Meier's film, which had its world premiere at last year's Cannes Film Festival and is represented internationally by Memento Films International, picked up the QUARTZ trophies in its three nominated categories: for Best Film, Best Screenplay (to Meier and co-screenwriter Antoine Jaccoud) and Best Emerging Actor - to 11-year-old Kacey Mottet Klein in his screen acting debut.

However, the evening's other favourite, Christoph Schaub's episodic film Happy New Year, which had garnered four nominations, left the ceremony without picking up any of the coveted prizes.

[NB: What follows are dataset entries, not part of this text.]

/-! `State.passToFleet` changes only cyc, pw. -/

@[simp] theorem State.passToFleet_role (s : State) (c : Nat) : (s.passToFleet c).role = s.role := by obtain ⟨_, _, h⟩ := State.passToFleet_shape s c; rw [h]
@[simp] theorem State.passToFleet_memTaps (s : State) (c : Nat) : (s.passToFleet c).memTaps = s.memTaps := by obtain ⟨_, _, h⟩ := State.passToFleet_shape s c; rw [h]
@[simp] theorem State.passToFleet_linkTaps (s : State) (c : Nat) : (s.passToFleet c).linkTaps = s.linkTaps := by obtain ⟨_, _, h⟩ := State.passToFleet_shape s c; rw [h]
@[simp] theorem State.passToFleet_secAuth (s : State) (c : Nat) : (s.passToFleet c).secAuth = s.secAuth := by obtain ⟨_, _, h⟩ := State.passToFleet_shape s c; rw [h]
@[simp] theorem State.passToFleet_tpLp (s : State) (c : Nat) : (s.passToFleet c).tpLp = s.tpLp := by obtain ⟨_, _, h⟩ := State.passToFleet_shape s c; rw [h]
@[simp] theorem State.passToFleet_regs (s : State) (c : Nat) : (s.passToFleet c).regs = s.regs := by obtain ⟨_, _, h⟩ := State.passToFleet_shape s c; rw [h]
@[simp] theorem State.passToFleet_shadow (s : State) (c : Nat) : (s.passToFleet c).shadow = s.shadow := by obtain ⟨_, _, h⟩ := State.passToFleet_shape s c; rw [h]
@[simp] theorem State.passToFleet_holds (s : State) (c : Nat) : (s.passToFleet c).holds = s.holds := by obtain ⟨_, _, h⟩ := State.passToFleet_shape s c; rw [h]
@[simp] theorem State.passToFleet_rsps (s : State) (c : Nat) : (s.passToFleet c).rsps = s.rsps := by obtain ⟨_, _, h⟩ := State.passToFleet_shape s c; rw [h]
@[simp] theorem State.passToFleet_waiting (s : State) (c : Nat) : (s.passToFleet c).waiting = s.waiting := by obtain ⟨_, _, h⟩ := State.passToFleet_shape s c; rw [h]
@[simp] theorem State.passToFleet_dbg (s : State) (c : Nat) : (s.passToFleet c).dbg = s.dbg := by obtain ⟨_, _, h⟩ := State.passToFleet_shape s c; rw [h]
@[simp] theorem State.passToFleet_thr (s : State) (c : Nat) : (s.passToFleet c).thr = s.thr := by obtain ⟨_, _, h⟩ := State.passToFleet_shape s c; rw [h]
@[simp] theorem State.passToFleet_pb (s : State) (c : Nat) : (s.passToFleet c).pb = s.pb := by obtain ⟨_, _, h⟩ := State.passToFleet_shape s c; rw [h]
@[simp] theorem State.passToFleet_ho (s : State) (c : Nat) : (s.passToFleet c).ho = s.ho := by obtain ⟨_, _, h⟩ := State.passToFleet_shape s c; rw [h]
@[simp] theorem State.passToFleet_rings (s : State) (c : Nat) : (s.passToFleet c).rings = s.rings := by obtain ⟨_, _, h⟩ := State.passToFleet_shape s c; rw [h]
@[simp] theorem State.passToFleet_queues (s : State) (c : Nat) : (s.passToFleet c).queues = s.queues := by obtain ⟨_, _, h⟩ := State.passToFleet_shape s c; rw [h]
@[simp] theorem State.passToFleet_lastQ (s : State) (c : Nat) : (s.passToFleet c).lastQ = s.lastQ := by obtain ⟨_, _, h⟩ := State.passToFleet_shape s c; rw [h]
@[simp] theorem State.passToFleet_notices (s : State) (c : Nat) : (s.passToFleet c).notices = s.notices := by obtain ⟨_, _, h⟩ := State.passToFleet_shape s c; rw [h]
@[simp] theorem State.passToFleet_tb (s : State) (c : Nat) : (s.passToFleet c).tb = s.tb := by obtain ⟨_, _, h⟩ := State.passToFleet_shape s c; rw [h]
@[simp] theorem State.passToFleet_cf (s : State) (c : Nat) : (s.passToFleet c).cf = s.cf := by obtain ⟨_, _, h⟩ := State.passToFleet_shape s c; rw [h]
@[simp] theorem State.passToFleet_ck (s : State) (c : Nat) : (s.passToFleet c).ck = s.ck := by obtain ⟨_, _, h⟩ := State.passToFleet_shape s c; rw [h]
@[simp] theorem State.passToFleet_xc (s : State) (c : Nat) : (s.passToFleet c).xc = s.xc := by obtain ⟨_, _, h⟩ := State.passToFleet_shape s c; rw [h]
@[simp] theorem State.passToFleet_sc (s : State) (c : Nat) : (s.passToFleet c).sc = s.sc := by obtain ⟨_, _, h⟩ := State.passToFleet_shape s c; rw [h]
@[simp] theorem State.passToFleet_hl (s : State) (c : Nat) : (s.passToFleet c).hl = s.hl := by obtain ⟨_, _, h⟩ := State.passToFleet_shape s c; rw [h]
@[simp] theorem State.passToFleet_ev (s : State) (c : Nat) : (s.passToFleet c).ev = s.ev := by obtain ⟨_, _, h⟩ := State.passToFleet_shape s c; rw [h]
@[simp] theorem State.passToFleet_red (s : State) (c : Nat) : (s.passToFleet c).red = s.red := by obtain ⟨_, _, h⟩ := State.passToFleet_shape s c; rw [h]
@[simp] theorem State.passToFleet_tr (s : State) (c : Nat) : (s.passToFleet c).tr = s.tr := by obtain ⟨_, _, h⟩ := State.passToFleet_shape s c; rw [h]
@[simp] theorem State.passToFleet_dc (s : State) (c : Nat) : (s.passToFleet c).dc = s.dc := by obtain ⟨_, _, h⟩ := State.passToFleet_shape s c; rw [h]
@[simp] theorem State.passToFleet_st (s : State) (c : Nat) : (s.passToFleet c).st = s.st := by obtain ⟨_, _, h⟩ := State.passToFleet_shape s c; rw [h]
@[simp] theorem State.passToFleet_fa (s : State) (c : Nat) : (s.passToFleet c).fa = s.fa := by obtain ⟨_, _, h⟩ := State.passToFleet_shape s c; rw [h]
@[simp] theorem State.passToFleet_host (s : State) (c : Nat) : (s.passToFleet c).host = s.host := by obtain ⟨_, _, h⟩ := State.passToFleet_shape s c; rw [h]
@[simp] theorem State.passToFleet_fsp (s : State) (c : Nat) : (s.passToFleet c).fsp = s.fsp := by obtain ⟨_, _, h⟩ := State.passToFleet_shape s c; rw [h]
@[simp] theorem State.passToFleet_fs (s : State) (c : Nat) : (s.passToFleet c).fs = s.fs := by obtain ⟨_, _, h⟩ := State.passToFleet_shape s c; rw [h]
@[simp] theorem State.passToFleet_fl (s : State) (c : Nat) : (s.passToFleet c).fl = s.fl := by obtain ⟨_, _, h⟩ := State.passToFleet_shape s c; rw [h]
@[simp] theorem State.passToFleet_dmem (s : State) (c : Nat) : (s.passToFleet c).dmem = s.dmem := by obtain ⟨_, _, h⟩ := State.passToFleet_shape s c; rw [h]
@[simp] theorem State.passToFleet_free (s : State) (c : Nat) : (s.passToFleet c).free = s.free := by obtain ⟨_, _, h⟩ := State.passToFleet_shape s c; rw [h]
@[simp] theorem State.passToFleet_pending (s : State) (c : Nat) : (s.passToFleet c).pending = s.pending := by obtain ⟨_, _, h⟩ := State.passToFleet_shape s c; rw [h]
@[simp] theorem State.passToFleet_rd (s : State) (c : Nat) (o : Nat) : (s.passToFleet c).rd o = s.rd o := by unfold State.rd; rw [State.passToFleet_regs]
@[simp] theorem State.passToFleet_rd64 (s : State) (c : Nat) (o : Nat) : (s.passToFleet c).rd64 o = s.rd64 o := by unfold State.rd64; rw [State.passToFleet_rd, State.passToFleet_rd]
@[simp] theorem State.passToFleet_get (s : State) (c : Nat) (g : Fld) : (s.passToFleet c).get g = s.get g := by unfold State.get; rw [State.passToFleet_rd]
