-- ==== Sys2Proof/Laws/KeepsTaint.lean ====
section
/-! SUPPORT. No function of Machine/Taint.lean changes what stays fixed while the block runs (`State.fixed`: the role,
the build's taps, the queue of waiting commands, the sixteen queues and lanes). -/

namespace Sys2Proof.Machine

set_option maxRecDepth 100000
set_option linter.all false

@[simp] theorem State.setCk_fixed (s : State) (f : Taps → Taps) :
    (State.setCk s f).fixed = s.fixed := by
  unfold State.setCk
  simp [apply_ite State.fixed, apply_ite Prod.fst, apply_ite Prod.snd]

@[simp] theorem State.setRcp_fixed (s : State) (i : Nat) (e : Recipient) :
    (State.setRcp s i e).fixed = s.fixed := by
  unfold State.setRcp
  simp [apply_ite State.fixed, apply_ite Prod.fst, apply_ite Prod.snd]

@[simp] theorem State.rcpEvict_fixed (s : State) (e : Recipient) :
    (State.rcpEvict s e).fixed = s.fixed := by
  unfold State.rcpEvict
  simp [apply_ite State.fixed, apply_ite Prod.fst, apply_ite Prod.snd]

@[simp] theorem State.rcpPut_fixed (s : State) (e : Recipient) (x1_ : Option Nat) (x2_ : Option Nat) :
    (State.rcpPut s e x1_ x2_).fixed = s.fixed := by
  unfold State.rcpPut
  split <;> simp

@[simp] theorem State.recordRcp_fixed (s : State) (step : Nat) (peer : Nat) (unattr : Bool) (tap : Nat) :
    (State.recordRcp s step peer unattr tap).fixed = s.fixed := by
  unfold State.recordRcp
  dsimp only
  (repeat' split) <;> simp [apply_ite State.fixed, apply_ite Prod.fst, apply_ite Prod.snd]

@[simp] theorem State.taintRecord_fixed (s : State) (pay : List Byte) (flags : Nat) (origin : Nat) (sent : Nat) :
    (State.taintRecord s pay flags origin sent).fixed = s.fixed := by
  unfold State.taintRecord
  dsimp only
  rw [State.notice_fixed]
  split
  · simp
  · simp
  · rename_i h
    simp [State.ringPut_fixed _ _ _ _ _ _ _ _ h]

@[simp] theorem State.taintLate_fixed (s : State) (pen : List Byte) :
    (State.taintLate s pen).fixed = s.fixed := by
  unfold State.taintLate
  simp [apply_ite State.fixed, apply_ite Prod.fst, apply_ite Prod.snd]

@[simp] theorem State.taintReceived_fixed (s : State) (pen : List Byte) :
    (State.taintReceived s pen).fixed = s.fixed := by
  unfold State.taintReceived
  simp [apply_ite State.fixed, apply_ite Prod.fst, apply_ite Prod.snd]

@[simp] theorem State.offerTaint_fixed (s : State) (d : Detection) (target : Nat) (seq : Nat) (det : Nat) (inc : Bool) (wide : Bool) :
    (State.offerTaint s d target seq det inc wide).2.fixed = s.fixed := by
  unfold State.offerTaint
  simp [apply_ite State.fixed, apply_ite Prod.fst, apply_ite Prod.snd]

@[simp] theorem State.taintSweep_fixed (s : State) :
    (State.taintSweep s).fixed = s.fixed := by
  unfold State.taintSweep
  simp [apply_ite State.fixed, apply_ite Prod.fst, apply_ite Prod.snd]

@[simp] theorem State.setTaint_fixed (s : State) (i : Nat) (e : Option TaintEntry) :
    (State.setTaint s i e).fixed = s.fixed := by
  unfold State.setTaint
  simp [apply_ite State.fixed, apply_ite Prod.fst, apply_ite Prod.snd]

@[simp] theorem State.taintEntry_fixed (s : State) (step : Nat) :
    (State.taintEntry s step).2.fixed = s.fixed := by
  unfold State.taintEntry
  split
  · rfl
  · dsimp only
    repeat' split
    all_goals simp

@[simp] theorem State.taintSend_fixed (d : Detection) (seq det : Nat) (inc : Bool) (l : List Nat) (x : State × List Nat) :
    (State.taintSend d seq det inc l x).1.fixed = x.1.fixed := by
  induction l generalizing x with
  | nil => rfl
  | cons t ts ih =>
    obtain ⟨s, ok⟩ := x
    unfold State.taintSend
    rw [ih]
    split <;> simp

@[simp] theorem State.taintSpread_fixed (s : State) (d : Detection) (seq : Nat) (det : Nat) (inc : Bool) (targets : List Nat) :
    (State.taintSpread s d seq det inc targets).1.fixed = s.fixed := by
  unfold State.taintSpread
  dsimp only
  split
  · rw [State.taintSend_fixed]
  · rw [State.taintSend_fixed]

@[simp] theorem State.taintWide_fixed (s : State) (d : Detection) (seq : Nat) (det : Nat) :
    (State.taintWide s d seq det).1.fixed = s.fixed := by
  unfold State.taintWide
  dsimp only
  split <;> simp

@[simp] theorem State.taintSent_fixed (s : State) (i : Nat) (inc : Bool) (ts : List Nat) :
    (State.taintSent s i inc ts).fixed = s.fixed := by
  unfold State.taintSent
  simp [apply_ite State.fixed, apply_ite Prod.fst, apply_ite Prod.snd]

@[simp] theorem State.taintEnd_fixed (d : Detection) (entry : Option Nat) (seq det : Nat) (fresh sent : List Nat) (r : State × List Nat × Bool) :
    (State.taintEnd d entry seq det fresh sent r).fixed = r.1.fixed := by
  unfold State.taintEnd
  extract_lets self wide w s1 s2
  have hw : w.1.fixed = r.1.fixed := by
    unfold w
    split
    · exact State.taintWide_fixed _ _ _ _
    · rfl
  have h1 : s1.fixed = r.1.fixed := by
    unfold s1
    split
    · rw [State.setCk_fixed]; exact hw
    · exact hw
  have h2 : s2.fixed = r.1.fixed := by
    unfold s2
    split
    · rw [State.taintSent_fixed]; exact h1
    · exact h1
  split
  · rw [State.taintRecord_fixed]; exact h2
  · exact h2

@[simp] theorem State.detect_fixed (s : State) (d : Detection) :
    (State.detect s d).fixed = s.fixed := by
  have he : (if d.any then (none, s) else s.taintEntry d.step).2.fixed = s.fixed := by
    split
    · rfl
    · exact State.taintEntry_fixed _ _
  unfold State.detect
  dsimp only
  rw [State.taintEnd_fixed, State.taintSpread_fixed, apply_ite State.fixed, State.bump_fixed, State.bump_fixed, ite_self]
  exact he

@[simp] theorem State.taintExpire_fixed (s : State) (i : Nat) :
    (State.taintExpire s i).fixed = s.fixed := by
  unfold State.taintExpire
  (repeat' split) <;> simp [apply_ite State.fixed, apply_ite Prod.fst, apply_ite Prod.snd]

@[simp] theorem State.jackTo_fixed (s : State) (st : Nat) :
    (State.jackTo s st).fixed = s.fixed := by
  unfold State.jackTo
  simp [apply_ite State.fixed, apply_ite Prod.fst, apply_ite Prod.snd]

@[simp] theorem State.jackLate_fixed (s : State) :
    (State.jackLate s).fixed = s.fixed := by
  unfold State.jackLate
  simp [apply_ite State.fixed, apply_ite Prod.fst, apply_ite Prod.snd]

@[simp] theorem State.jack_fixed (s : State) (local_ : Bool) :
    (State.jack s local_).fixed = s.fixed := by
  unfold State.jack
  simp [apply_ite State.fixed, apply_ite Prod.fst, apply_ite Prod.snd]

@[simp] theorem State.jackRelease_fixed (s : State) :
    (State.jackRelease s).fixed = s.fixed := by
  unfold State.jackRelease
  simp [apply_ite State.fixed, apply_ite Prod.fst, apply_ite Prod.snd]

@[simp] theorem State.wDrained_fixed (s : State) (v : Nat) :
    (State.wDrained s v).fixed = s.fixed := by
  unfold State.wDrained
  simp [apply_ite State.fixed, apply_ite Prod.fst, apply_ite Prod.snd]

end Sys2Proof.Machine
end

The QUARTZ for Best Documentary Film went to Fanny Bräuning's No More Smoke Signals, which had already won the Prix de Soleure at the Solothurn Film Days in January, while the honours for best acting were taken by Dominique Jann for his role in Dominique de Rivaz's Luftbusiness and Celine Bolomey for her performance in Vincent Pluss's De Bruit Dans La Tete.

In addition, the prize for Best Short Film went to Lorenz Merz's Un Dia Y Nada and for Best Animation Film to Polish-born Jadwiga Kowalska's Tot Ou Tard, and the newly created prize category of Best Film Score was won by Marcel Vaid for his music composed for Ayten Mutlu Saray's Zara.

The jury, headed by filmmaker Silvio Soldini and including Bond 'bad guy' Anatole Taubman and veteran producer Ruth Waldburger, also awarded a Special Jury Prize to Danilo Catti for his artistic and political commitment in the documentary Giu Le Mani about the protests against Swiss Federal Railways' planned privatisation measures in 2008.